### What to produce
Reproduce exactly the lines of the material beneath, from the line that contains "def wideMajor00 (w" to the line that contains "s.th.fr with copy", both included, and no other lines.

### Given records
--- START ---

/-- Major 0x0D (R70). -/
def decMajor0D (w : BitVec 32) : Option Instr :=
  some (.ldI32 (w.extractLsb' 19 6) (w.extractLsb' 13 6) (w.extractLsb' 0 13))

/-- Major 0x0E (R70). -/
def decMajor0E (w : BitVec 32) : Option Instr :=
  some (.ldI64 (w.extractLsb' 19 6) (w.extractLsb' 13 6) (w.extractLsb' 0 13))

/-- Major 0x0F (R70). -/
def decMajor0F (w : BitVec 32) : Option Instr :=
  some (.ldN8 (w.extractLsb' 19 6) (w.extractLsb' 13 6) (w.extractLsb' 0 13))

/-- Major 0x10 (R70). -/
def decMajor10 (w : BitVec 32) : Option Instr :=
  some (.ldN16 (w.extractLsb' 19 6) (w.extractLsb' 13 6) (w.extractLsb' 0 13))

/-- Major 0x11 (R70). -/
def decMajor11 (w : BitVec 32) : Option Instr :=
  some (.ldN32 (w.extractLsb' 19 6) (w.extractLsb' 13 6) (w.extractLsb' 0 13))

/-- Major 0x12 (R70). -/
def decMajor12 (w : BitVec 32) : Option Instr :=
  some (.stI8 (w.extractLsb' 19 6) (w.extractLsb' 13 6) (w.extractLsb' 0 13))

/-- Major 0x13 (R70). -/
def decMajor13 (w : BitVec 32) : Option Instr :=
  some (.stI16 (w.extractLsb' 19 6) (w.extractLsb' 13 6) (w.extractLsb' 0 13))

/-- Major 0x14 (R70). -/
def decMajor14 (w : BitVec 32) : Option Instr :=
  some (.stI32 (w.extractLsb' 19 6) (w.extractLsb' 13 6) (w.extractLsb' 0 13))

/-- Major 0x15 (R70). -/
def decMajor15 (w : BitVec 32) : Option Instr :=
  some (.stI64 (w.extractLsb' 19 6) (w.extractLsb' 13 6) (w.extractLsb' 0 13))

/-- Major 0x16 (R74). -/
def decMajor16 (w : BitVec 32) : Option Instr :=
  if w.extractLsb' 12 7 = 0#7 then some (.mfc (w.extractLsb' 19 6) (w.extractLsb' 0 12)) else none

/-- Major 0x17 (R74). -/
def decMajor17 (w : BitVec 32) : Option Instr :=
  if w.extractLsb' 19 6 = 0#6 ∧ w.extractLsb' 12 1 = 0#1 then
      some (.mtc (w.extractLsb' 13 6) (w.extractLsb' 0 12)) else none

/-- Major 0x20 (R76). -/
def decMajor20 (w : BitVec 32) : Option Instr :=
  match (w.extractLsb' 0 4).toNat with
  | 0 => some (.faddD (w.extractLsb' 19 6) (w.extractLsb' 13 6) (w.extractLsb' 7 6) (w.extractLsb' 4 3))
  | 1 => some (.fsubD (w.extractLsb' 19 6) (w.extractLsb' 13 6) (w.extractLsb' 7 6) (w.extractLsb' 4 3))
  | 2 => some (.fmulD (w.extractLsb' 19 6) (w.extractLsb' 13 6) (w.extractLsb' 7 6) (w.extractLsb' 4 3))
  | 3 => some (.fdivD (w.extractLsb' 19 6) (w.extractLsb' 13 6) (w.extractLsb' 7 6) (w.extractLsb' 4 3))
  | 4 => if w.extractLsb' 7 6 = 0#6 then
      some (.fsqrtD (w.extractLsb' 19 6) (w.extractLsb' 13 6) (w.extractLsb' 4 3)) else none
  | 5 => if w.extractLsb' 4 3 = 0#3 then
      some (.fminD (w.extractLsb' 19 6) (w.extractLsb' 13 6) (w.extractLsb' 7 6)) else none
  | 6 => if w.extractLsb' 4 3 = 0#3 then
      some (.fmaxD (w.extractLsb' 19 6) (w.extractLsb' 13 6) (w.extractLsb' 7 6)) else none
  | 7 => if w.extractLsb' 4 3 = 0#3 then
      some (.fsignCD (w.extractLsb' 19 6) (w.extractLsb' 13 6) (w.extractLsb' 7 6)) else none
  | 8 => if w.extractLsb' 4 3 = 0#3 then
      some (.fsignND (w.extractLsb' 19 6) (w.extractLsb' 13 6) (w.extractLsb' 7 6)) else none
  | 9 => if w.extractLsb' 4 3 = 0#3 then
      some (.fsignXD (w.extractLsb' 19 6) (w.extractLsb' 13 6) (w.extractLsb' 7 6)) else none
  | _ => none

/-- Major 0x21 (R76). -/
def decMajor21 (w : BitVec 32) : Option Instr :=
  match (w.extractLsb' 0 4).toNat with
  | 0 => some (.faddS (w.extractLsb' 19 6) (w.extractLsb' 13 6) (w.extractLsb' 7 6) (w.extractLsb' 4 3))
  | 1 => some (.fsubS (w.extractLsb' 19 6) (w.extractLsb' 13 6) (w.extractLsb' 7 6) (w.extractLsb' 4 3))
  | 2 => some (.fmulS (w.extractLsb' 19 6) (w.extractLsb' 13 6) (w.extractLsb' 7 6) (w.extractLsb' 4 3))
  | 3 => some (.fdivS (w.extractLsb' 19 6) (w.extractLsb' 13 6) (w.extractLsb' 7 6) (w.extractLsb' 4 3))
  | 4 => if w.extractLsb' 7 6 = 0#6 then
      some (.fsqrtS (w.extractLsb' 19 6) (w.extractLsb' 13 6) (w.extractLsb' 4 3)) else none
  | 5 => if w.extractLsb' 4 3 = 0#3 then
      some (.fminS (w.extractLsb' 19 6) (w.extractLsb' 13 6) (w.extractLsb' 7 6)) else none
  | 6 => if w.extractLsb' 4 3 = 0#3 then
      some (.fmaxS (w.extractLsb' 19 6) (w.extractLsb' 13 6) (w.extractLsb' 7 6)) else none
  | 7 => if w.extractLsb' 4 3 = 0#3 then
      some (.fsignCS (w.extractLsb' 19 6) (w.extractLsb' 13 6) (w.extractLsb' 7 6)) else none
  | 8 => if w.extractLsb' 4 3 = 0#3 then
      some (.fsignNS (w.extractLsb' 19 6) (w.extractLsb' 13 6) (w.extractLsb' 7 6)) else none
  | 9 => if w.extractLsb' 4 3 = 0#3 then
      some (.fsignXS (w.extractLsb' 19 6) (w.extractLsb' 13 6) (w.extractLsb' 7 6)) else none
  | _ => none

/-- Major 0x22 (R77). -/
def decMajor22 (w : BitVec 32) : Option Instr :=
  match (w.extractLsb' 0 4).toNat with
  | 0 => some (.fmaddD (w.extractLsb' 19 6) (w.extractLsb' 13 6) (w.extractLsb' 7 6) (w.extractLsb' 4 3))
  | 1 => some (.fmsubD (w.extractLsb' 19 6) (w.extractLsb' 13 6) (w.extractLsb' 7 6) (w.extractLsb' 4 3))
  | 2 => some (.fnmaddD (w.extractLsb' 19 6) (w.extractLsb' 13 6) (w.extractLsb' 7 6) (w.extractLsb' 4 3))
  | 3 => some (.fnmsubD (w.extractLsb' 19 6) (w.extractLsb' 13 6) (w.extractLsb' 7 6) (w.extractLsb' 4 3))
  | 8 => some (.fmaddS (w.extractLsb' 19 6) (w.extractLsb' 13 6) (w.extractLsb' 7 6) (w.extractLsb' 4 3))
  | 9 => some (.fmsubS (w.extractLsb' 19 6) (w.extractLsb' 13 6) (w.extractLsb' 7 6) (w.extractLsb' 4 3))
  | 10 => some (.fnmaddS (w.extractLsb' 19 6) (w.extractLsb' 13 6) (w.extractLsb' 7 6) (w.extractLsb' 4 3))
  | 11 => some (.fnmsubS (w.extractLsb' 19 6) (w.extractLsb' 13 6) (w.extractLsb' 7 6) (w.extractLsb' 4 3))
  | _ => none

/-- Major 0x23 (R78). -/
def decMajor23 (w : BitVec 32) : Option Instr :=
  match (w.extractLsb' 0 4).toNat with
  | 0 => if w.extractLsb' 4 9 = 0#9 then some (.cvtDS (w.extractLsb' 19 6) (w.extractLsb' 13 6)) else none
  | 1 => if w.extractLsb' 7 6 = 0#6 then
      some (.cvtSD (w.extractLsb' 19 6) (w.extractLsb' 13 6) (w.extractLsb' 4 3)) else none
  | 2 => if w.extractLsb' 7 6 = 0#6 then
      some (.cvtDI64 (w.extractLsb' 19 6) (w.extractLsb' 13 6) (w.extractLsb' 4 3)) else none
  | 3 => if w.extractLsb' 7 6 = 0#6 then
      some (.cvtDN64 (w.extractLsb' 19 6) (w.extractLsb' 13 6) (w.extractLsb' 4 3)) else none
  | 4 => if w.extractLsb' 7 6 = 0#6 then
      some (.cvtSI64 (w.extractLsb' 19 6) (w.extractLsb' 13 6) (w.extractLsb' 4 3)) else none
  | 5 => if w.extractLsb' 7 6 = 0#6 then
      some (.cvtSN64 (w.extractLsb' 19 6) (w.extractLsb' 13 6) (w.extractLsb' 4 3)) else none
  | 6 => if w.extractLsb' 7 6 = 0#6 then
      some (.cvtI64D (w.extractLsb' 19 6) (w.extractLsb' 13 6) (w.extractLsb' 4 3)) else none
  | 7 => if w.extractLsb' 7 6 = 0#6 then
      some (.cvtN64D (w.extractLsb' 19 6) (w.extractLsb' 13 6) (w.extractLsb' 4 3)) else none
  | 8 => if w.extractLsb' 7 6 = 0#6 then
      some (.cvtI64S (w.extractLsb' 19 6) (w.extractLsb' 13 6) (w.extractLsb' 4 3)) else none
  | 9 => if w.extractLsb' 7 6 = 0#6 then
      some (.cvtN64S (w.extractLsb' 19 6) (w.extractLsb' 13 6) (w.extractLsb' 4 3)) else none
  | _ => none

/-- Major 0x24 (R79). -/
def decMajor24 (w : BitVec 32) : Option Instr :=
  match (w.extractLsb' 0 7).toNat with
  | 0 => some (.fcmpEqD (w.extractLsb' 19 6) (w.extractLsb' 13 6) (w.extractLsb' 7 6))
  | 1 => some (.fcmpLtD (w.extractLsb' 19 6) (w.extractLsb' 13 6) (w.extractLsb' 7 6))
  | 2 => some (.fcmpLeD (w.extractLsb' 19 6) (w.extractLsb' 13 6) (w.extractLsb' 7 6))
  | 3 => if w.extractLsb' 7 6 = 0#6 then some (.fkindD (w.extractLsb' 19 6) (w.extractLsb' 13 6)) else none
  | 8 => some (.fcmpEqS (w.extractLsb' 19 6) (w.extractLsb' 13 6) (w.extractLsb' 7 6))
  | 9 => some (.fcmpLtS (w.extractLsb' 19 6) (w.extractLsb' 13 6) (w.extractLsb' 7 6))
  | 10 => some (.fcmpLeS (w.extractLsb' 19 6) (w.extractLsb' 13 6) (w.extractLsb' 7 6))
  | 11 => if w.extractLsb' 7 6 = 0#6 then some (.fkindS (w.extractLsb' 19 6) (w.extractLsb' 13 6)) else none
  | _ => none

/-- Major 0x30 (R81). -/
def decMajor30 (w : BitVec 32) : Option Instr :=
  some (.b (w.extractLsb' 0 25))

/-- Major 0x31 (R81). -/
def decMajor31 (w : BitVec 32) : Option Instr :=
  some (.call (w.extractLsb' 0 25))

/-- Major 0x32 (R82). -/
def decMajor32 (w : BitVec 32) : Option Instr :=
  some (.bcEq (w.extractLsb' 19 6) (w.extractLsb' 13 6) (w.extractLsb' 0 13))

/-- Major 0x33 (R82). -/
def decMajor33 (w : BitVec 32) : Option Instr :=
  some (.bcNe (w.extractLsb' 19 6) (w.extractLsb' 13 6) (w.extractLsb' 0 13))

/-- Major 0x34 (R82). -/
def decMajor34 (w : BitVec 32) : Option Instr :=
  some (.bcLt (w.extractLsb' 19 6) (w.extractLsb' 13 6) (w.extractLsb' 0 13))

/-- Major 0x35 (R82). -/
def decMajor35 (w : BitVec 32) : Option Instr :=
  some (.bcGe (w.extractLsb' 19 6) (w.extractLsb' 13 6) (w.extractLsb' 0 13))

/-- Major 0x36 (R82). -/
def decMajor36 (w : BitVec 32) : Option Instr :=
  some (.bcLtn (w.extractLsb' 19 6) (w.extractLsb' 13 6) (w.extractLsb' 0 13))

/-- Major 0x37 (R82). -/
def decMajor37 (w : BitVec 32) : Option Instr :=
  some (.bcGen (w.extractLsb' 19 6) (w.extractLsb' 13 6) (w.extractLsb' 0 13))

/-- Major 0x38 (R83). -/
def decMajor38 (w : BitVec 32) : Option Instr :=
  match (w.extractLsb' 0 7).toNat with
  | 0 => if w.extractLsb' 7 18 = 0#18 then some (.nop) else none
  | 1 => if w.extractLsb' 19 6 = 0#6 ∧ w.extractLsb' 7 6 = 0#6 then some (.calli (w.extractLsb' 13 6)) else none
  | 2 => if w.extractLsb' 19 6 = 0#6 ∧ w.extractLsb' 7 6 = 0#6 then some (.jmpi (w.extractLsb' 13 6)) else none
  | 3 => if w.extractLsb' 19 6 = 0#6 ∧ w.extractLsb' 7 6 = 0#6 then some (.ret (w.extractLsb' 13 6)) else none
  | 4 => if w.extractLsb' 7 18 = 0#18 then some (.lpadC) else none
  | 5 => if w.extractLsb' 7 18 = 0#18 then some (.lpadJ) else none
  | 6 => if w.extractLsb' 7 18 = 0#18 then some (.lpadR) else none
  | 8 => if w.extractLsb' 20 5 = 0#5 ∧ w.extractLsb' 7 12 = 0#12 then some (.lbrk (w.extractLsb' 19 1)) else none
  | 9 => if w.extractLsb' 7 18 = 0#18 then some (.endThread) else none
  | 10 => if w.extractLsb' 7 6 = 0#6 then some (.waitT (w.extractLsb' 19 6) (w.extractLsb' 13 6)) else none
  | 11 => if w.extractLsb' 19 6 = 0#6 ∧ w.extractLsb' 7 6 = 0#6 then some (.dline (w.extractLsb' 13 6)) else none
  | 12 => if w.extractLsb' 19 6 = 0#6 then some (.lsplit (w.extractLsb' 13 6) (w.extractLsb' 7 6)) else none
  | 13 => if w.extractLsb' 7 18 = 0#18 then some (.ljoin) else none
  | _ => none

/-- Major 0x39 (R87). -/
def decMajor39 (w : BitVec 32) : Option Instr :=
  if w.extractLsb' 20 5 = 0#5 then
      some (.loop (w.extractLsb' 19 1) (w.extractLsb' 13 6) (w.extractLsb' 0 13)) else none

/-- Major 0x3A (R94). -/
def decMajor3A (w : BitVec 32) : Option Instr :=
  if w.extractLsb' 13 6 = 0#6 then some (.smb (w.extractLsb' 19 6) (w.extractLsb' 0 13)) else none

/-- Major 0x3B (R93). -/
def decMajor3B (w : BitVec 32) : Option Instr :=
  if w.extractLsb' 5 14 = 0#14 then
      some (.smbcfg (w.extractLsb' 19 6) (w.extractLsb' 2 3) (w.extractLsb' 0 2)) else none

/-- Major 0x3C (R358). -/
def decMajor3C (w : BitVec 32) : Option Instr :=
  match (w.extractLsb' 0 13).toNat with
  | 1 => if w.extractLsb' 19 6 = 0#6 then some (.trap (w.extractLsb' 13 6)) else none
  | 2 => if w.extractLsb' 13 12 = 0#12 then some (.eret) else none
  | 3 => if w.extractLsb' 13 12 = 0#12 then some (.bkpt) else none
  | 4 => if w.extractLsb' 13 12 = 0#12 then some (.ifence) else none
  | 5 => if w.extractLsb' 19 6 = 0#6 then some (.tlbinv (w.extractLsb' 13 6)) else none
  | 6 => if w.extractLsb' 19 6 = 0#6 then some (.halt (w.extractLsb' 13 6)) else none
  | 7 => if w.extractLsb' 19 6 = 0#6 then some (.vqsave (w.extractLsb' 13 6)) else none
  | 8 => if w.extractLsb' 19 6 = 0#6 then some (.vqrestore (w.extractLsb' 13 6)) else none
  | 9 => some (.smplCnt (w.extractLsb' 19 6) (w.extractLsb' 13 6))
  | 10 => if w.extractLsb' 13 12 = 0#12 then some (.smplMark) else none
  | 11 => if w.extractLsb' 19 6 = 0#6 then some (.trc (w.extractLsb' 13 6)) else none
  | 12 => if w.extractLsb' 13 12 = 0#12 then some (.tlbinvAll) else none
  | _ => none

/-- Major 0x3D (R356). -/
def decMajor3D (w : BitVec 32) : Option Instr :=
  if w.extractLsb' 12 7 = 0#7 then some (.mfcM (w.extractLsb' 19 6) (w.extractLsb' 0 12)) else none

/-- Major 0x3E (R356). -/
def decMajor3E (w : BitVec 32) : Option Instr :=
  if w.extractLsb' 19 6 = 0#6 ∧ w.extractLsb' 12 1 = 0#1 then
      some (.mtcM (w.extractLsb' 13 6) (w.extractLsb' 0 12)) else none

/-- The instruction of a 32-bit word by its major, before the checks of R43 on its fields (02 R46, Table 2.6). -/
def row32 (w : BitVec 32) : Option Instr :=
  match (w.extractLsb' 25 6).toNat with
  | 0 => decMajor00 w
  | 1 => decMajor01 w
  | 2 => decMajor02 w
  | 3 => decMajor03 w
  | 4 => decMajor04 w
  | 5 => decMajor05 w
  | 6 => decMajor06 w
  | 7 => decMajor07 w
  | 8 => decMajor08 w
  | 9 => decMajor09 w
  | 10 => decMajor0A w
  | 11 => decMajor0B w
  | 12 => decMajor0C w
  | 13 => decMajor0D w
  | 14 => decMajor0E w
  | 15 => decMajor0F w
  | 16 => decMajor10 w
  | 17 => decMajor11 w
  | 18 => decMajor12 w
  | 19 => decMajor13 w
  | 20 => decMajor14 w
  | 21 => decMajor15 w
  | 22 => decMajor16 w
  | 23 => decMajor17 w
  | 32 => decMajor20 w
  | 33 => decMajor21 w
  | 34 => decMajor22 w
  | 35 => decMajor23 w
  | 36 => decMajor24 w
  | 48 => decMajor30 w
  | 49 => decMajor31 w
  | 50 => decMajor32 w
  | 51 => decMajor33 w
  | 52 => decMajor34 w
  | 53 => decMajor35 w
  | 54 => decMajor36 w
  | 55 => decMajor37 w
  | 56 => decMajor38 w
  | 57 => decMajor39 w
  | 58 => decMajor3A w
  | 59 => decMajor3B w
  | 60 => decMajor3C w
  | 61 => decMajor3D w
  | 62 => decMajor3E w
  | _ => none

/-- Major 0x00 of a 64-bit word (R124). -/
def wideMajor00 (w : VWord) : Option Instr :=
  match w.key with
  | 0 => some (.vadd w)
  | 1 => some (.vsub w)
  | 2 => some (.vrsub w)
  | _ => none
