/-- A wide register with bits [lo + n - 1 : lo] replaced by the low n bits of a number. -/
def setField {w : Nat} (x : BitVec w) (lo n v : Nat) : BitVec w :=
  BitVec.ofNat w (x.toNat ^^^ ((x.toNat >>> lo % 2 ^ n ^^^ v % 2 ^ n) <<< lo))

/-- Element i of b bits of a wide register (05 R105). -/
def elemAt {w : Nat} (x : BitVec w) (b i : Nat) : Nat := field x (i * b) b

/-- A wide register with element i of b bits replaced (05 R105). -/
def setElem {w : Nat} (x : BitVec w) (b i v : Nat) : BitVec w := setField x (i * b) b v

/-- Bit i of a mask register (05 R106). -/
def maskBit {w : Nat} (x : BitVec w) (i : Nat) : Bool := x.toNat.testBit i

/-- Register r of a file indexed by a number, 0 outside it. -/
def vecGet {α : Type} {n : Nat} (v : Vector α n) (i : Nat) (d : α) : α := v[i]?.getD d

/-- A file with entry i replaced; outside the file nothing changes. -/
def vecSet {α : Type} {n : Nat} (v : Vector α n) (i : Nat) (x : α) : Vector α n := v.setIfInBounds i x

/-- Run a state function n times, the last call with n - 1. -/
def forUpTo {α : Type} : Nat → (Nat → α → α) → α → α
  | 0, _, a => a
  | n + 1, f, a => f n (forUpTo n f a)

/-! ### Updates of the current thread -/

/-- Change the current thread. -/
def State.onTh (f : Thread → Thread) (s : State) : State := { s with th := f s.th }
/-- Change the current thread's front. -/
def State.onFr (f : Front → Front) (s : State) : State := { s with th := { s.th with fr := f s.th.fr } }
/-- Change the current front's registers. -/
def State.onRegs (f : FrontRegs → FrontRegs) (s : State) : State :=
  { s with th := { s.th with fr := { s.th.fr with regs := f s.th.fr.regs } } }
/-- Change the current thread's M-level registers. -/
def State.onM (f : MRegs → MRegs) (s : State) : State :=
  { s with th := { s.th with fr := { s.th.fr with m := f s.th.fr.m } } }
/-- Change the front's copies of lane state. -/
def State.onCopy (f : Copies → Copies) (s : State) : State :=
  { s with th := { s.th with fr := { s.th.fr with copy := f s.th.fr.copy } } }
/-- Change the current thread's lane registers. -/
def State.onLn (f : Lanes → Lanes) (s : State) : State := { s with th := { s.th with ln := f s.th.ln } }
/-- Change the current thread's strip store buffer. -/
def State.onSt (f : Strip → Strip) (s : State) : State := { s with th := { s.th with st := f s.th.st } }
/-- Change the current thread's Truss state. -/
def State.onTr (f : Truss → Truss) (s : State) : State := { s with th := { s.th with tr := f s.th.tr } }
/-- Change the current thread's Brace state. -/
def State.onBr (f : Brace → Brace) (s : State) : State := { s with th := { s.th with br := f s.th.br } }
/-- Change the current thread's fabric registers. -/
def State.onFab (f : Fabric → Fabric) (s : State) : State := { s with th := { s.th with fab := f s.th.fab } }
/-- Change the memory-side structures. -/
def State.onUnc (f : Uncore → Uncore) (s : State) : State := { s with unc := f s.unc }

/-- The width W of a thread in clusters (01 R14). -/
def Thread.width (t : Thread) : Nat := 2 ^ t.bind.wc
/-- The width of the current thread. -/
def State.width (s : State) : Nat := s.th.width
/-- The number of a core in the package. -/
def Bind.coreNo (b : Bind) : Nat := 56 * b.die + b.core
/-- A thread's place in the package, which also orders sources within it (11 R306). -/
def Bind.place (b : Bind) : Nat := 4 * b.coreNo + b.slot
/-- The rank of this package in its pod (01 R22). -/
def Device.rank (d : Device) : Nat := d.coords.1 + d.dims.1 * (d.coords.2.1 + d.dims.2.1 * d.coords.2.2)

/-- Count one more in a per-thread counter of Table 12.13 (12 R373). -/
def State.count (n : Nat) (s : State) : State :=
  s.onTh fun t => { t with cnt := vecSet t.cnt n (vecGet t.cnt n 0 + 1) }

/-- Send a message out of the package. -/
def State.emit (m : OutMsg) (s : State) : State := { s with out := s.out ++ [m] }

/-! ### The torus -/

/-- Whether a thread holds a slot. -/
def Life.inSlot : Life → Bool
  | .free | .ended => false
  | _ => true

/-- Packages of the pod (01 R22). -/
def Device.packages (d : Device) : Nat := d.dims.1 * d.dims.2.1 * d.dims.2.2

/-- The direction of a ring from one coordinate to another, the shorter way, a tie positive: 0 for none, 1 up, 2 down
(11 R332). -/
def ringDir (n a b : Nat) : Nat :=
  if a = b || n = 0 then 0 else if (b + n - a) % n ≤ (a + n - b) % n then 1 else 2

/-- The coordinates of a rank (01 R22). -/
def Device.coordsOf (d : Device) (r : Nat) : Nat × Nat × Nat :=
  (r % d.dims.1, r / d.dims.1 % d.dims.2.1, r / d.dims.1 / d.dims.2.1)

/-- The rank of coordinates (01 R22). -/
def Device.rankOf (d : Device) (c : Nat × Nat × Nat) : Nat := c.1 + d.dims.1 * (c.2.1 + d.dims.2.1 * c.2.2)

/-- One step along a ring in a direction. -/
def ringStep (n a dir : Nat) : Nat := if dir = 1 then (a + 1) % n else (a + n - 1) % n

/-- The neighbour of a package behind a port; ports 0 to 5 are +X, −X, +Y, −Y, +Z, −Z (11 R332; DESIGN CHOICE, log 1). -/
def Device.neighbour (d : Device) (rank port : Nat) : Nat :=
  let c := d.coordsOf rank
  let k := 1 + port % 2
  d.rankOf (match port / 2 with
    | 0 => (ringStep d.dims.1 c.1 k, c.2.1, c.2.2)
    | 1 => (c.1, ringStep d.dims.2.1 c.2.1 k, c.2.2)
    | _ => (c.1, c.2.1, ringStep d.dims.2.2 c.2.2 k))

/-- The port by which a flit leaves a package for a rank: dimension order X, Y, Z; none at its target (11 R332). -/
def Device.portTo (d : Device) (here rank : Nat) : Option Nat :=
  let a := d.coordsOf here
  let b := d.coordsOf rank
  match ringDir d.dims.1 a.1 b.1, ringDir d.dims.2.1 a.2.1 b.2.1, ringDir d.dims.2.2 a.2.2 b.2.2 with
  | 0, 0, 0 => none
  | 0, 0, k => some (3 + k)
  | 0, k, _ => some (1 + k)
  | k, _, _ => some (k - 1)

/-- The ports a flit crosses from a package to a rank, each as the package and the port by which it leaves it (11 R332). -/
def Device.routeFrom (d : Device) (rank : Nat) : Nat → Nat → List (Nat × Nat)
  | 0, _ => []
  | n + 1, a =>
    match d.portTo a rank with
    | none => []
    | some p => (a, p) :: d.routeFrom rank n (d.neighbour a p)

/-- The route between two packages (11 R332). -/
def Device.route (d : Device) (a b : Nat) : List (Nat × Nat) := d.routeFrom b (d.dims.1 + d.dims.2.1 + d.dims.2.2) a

--- END ---

### Reply to the task
def wideMajor00 (w : VWord) : Option Instr :=
  match w.key with
  | 0 => some (.vadd w)
  | 1 => some (.vsub w)
  | 2 => some (.vrsub w)
  | _ => none
/-- A wide register with bits [lo + n - 1 : lo] replaced by the low n bits of a number. -/
def setField {w : Nat} (x : BitVec w) (lo n v : Nat) : BitVec w :=
  BitVec.ofNat w (x.toNat ^^^ ((x.toNat >>> lo % 2 ^ n ^^^ v % 2 ^ n) <<< lo))

/-- Element i of b bits of a wide register (05 R105). -/
def elemAt {w : Nat} (x : BitVec w) (b i : Nat) : Nat := field x (i * b) b

/-- A wide register with element i of b bits replaced (05 R105). -/
def setElem {w : Nat} (x : BitVec w) (b i v : Nat) : BitVec w := setField x (i * b) b v

/-- Bit i of a mask register (05 R106). -/
def maskBit {w : Nat} (x : BitVec w) (i : Nat) : Bool := x.toNat.testBit i

/-- Register r of a file indexed by a number, 0 outside it. -/
def vecGet {α : Type} {n : Nat} (v : Vector α n) (i : Nat) (d : α) : α := v[i]?.getD d

/-- A file with entry i replaced; outside the file nothing changes. -/
def vecSet {α : Type} {n : Nat} (v : Vector α n) (i : Nat) (x : α) : Vector α n := v.setIfInBounds i x

/-- Run a state function n times, the last call with n - 1. -/
def forUpTo {α : Type} : Nat → (Nat → α → α) → α → α
  | 0, _, a => a
  | n + 1, f, a => f n (forUpTo n f a)

/-! ### Updates of the current thread -/

/-- Change the current thread. -/
def State.onTh (f : Thread → Thread) (s : State) : State := { s with th := f s.th }
/-- Change the current thread's front. -/
def State.onFr (f : Front → Front) (s : State) : State := { s with th := { s.th with fr := f s.th.fr } }
/-- Change the current front's registers. -/
def State.onRegs (f : FrontRegs → FrontRegs) (s : State) : State :=
  { s with th := { s.th with fr := { s.th.fr with regs := f s.th.fr.regs } } }
/-- Change the current thread's M-level registers. -/
def State.onM (f : MRegs → MRegs) (s : State) : State :=
  { s with th := { s.th with fr := { s.th.fr with m := f s.th.fr.m } } }
/-- Change the front's copies of lane state. -/
def State.onCopy (f : Copies → Copies) (s : State) : State :=
  { s with th := { s.th with fr := { s.th.fr with copy := f s.th.fr.copy } } }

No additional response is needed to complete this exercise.